*** MATERIAL FOR THIS EXERCISE Section Begins ***

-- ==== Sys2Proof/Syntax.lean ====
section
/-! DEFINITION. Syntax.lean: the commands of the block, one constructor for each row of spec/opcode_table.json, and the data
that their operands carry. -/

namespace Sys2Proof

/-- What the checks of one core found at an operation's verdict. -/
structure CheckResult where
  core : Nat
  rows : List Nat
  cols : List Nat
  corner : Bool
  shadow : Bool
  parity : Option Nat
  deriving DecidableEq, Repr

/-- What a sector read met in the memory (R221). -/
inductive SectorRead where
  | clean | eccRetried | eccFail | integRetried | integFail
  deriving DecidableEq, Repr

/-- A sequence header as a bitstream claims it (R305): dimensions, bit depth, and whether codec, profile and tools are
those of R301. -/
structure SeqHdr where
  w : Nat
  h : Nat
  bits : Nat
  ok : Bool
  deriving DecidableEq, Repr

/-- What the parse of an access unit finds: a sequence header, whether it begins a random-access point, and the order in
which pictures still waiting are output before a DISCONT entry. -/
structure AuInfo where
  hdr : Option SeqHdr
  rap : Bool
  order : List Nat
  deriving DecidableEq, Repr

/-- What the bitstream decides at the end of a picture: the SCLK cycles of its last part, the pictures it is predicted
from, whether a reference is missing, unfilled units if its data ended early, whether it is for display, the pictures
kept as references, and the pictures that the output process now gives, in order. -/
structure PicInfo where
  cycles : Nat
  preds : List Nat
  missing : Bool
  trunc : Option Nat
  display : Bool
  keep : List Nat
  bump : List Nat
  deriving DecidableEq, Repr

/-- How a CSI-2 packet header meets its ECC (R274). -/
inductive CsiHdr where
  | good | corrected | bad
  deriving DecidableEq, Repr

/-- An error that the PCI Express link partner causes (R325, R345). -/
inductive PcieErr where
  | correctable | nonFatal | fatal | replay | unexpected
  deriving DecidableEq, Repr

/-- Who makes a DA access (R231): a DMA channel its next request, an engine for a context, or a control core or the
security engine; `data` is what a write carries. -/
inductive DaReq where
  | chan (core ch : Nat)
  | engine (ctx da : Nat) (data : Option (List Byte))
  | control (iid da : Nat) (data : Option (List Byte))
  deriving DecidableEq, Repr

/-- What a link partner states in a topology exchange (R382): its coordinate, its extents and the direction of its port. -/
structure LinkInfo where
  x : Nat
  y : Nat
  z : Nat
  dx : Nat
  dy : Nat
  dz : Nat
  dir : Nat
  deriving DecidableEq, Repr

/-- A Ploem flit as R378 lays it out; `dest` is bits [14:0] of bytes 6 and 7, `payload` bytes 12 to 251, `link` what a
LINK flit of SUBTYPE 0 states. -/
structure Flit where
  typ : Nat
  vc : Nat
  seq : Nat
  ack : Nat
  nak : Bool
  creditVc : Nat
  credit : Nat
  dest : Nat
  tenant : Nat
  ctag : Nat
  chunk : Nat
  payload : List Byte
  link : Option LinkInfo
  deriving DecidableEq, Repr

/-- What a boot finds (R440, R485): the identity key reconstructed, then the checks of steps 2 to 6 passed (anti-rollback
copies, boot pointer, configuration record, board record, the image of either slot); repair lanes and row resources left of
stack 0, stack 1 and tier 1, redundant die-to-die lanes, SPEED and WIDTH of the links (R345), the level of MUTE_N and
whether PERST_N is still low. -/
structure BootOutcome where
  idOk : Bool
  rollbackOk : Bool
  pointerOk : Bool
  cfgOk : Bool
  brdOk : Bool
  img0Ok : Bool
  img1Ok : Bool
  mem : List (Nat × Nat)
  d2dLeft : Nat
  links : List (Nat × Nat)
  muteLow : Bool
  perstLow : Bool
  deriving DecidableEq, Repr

*** MATERIAL FOR THIS EXERCISE Section Ends ***
*** MATERIAL FOR THIS EXERCISE Section Begins ***

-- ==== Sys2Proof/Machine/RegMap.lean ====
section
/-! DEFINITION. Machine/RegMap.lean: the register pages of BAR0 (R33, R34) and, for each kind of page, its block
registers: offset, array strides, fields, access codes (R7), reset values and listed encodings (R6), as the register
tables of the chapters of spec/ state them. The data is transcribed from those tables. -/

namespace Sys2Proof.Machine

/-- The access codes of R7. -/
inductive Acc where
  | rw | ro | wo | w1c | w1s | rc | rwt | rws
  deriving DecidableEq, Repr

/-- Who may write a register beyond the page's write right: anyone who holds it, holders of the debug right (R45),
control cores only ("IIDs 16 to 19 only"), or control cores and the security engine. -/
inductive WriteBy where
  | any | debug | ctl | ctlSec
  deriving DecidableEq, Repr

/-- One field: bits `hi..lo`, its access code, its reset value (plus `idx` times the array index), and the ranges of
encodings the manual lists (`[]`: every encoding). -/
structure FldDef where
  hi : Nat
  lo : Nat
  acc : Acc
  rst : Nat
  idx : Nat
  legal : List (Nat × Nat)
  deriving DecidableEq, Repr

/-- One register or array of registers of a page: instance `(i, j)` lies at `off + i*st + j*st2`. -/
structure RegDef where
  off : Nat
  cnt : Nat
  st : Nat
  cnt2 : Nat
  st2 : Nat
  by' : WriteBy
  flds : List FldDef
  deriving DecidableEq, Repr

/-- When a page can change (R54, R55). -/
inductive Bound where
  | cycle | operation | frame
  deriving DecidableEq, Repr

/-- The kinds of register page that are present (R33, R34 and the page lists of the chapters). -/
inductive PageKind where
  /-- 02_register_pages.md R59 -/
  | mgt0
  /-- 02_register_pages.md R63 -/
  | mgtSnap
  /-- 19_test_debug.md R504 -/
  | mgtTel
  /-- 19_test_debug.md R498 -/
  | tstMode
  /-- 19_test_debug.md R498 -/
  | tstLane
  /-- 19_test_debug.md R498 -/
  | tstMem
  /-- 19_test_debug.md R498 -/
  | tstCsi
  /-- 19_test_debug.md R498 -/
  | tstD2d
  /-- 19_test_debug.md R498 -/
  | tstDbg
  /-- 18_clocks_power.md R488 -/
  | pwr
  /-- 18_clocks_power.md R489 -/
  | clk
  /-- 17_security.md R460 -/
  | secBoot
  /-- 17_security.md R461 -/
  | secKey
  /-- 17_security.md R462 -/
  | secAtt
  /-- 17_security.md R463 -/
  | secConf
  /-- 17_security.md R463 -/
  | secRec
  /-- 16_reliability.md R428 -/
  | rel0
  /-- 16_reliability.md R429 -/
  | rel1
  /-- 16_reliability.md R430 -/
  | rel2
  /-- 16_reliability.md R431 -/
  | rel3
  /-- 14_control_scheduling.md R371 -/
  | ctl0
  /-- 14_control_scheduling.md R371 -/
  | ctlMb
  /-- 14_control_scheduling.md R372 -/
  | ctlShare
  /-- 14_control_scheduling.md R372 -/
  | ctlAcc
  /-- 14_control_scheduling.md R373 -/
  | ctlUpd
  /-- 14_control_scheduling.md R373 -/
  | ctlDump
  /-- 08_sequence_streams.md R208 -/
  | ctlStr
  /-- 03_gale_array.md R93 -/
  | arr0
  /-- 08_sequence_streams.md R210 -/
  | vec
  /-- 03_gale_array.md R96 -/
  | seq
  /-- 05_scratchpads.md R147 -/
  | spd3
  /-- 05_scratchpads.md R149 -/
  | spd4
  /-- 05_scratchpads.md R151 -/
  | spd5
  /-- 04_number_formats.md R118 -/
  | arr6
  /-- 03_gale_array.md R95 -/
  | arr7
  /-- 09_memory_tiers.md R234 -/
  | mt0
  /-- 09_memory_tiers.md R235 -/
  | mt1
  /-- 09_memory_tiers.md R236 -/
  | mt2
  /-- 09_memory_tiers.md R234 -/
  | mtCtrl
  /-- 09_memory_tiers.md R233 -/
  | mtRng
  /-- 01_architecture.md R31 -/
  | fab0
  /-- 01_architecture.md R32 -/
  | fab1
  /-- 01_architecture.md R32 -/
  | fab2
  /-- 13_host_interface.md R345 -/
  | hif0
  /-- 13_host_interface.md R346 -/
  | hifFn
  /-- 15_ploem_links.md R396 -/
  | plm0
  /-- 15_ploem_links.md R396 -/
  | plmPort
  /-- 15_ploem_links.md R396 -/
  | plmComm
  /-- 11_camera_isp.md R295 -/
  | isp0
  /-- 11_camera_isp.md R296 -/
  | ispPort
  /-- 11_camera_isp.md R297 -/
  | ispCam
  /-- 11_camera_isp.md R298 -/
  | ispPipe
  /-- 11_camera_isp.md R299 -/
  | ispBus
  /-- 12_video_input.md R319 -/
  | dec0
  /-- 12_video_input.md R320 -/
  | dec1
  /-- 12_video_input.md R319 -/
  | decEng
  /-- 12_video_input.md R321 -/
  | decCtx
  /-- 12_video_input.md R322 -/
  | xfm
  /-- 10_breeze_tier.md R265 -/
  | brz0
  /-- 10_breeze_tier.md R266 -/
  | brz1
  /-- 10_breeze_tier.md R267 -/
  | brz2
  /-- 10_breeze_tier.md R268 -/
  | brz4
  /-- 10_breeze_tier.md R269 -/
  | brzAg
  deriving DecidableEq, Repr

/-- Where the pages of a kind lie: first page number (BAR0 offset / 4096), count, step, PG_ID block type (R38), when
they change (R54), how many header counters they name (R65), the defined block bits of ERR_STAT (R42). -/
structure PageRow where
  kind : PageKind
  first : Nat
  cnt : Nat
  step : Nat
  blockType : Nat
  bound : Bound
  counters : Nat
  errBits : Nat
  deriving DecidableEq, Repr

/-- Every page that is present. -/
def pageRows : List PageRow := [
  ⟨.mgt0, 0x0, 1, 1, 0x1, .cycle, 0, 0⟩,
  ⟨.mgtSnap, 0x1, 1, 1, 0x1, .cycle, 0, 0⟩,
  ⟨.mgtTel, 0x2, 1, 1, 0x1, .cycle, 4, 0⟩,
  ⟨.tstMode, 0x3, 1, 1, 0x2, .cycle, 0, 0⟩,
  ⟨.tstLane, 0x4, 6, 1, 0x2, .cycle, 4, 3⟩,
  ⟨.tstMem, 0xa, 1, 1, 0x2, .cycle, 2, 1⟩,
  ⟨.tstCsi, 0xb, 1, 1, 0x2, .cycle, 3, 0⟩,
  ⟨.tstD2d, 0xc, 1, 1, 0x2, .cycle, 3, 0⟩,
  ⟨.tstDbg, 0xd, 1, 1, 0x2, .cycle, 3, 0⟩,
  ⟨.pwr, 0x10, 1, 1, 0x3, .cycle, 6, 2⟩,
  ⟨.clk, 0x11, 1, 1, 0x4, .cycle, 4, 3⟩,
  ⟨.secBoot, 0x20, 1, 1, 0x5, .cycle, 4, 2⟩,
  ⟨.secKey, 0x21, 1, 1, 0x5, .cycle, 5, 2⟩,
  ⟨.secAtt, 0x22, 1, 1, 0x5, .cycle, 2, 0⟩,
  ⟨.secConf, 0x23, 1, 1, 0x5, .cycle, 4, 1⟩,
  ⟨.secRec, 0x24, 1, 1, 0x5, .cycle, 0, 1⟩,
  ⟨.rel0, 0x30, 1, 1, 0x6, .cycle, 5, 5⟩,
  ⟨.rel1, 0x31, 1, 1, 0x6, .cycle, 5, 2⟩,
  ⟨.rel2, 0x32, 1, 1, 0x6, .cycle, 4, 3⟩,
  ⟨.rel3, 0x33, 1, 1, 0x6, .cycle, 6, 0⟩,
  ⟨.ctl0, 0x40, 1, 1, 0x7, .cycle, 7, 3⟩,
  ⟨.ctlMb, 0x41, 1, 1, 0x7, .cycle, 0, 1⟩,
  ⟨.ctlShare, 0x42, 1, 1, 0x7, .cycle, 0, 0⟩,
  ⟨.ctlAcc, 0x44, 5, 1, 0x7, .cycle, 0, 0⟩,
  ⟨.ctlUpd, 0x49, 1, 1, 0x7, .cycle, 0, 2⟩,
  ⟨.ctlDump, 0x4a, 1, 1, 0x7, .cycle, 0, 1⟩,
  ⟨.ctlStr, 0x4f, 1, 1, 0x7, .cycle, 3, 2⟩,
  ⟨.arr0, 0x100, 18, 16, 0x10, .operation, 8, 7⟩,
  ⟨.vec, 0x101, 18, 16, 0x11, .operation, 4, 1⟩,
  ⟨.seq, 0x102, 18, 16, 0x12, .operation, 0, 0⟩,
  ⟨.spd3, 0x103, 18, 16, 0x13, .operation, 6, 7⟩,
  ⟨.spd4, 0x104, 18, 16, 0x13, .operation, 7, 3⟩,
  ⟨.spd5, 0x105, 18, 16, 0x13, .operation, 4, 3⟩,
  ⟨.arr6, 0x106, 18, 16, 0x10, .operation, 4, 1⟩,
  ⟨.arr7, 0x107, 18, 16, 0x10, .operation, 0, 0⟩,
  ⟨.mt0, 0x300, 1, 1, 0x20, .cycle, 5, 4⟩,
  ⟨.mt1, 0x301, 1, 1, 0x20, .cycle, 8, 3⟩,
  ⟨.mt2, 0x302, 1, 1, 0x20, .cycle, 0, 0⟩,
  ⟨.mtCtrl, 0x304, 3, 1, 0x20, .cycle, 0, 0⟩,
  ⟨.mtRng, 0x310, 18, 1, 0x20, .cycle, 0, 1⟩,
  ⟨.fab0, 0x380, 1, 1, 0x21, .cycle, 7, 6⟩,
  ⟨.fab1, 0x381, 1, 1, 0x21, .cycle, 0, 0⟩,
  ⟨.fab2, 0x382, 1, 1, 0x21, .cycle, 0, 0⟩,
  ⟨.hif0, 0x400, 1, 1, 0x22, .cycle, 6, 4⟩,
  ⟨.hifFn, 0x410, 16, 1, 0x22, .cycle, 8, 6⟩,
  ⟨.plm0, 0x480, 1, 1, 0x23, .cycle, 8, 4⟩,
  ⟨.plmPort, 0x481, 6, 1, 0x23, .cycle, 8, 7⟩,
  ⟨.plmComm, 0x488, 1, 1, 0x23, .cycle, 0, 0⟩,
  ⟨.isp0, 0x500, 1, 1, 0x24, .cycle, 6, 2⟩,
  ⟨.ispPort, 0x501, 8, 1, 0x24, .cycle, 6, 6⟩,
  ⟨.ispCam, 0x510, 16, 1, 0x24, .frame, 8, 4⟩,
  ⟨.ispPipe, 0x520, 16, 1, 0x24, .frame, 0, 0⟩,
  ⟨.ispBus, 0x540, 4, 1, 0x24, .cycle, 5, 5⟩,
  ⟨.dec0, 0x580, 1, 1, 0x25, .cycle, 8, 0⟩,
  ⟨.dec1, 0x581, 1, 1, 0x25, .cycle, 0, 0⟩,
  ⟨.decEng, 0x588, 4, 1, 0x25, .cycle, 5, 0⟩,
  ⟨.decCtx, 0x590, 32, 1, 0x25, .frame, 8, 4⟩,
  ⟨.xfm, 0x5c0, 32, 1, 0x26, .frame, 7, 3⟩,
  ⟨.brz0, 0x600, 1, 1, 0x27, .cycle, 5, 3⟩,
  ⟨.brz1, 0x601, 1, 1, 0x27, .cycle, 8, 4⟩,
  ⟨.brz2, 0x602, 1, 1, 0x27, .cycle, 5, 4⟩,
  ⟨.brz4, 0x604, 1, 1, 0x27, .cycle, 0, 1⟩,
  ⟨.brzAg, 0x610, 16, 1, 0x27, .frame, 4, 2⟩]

*** MATERIAL FOR THIS EXERCISE Section Ends ***

> WORK TASK
Where a line of the data above includes "SeqHdr", copy that line.

> TASK OUTPUT
structure SeqHdr where
  hdr : Option SeqHdr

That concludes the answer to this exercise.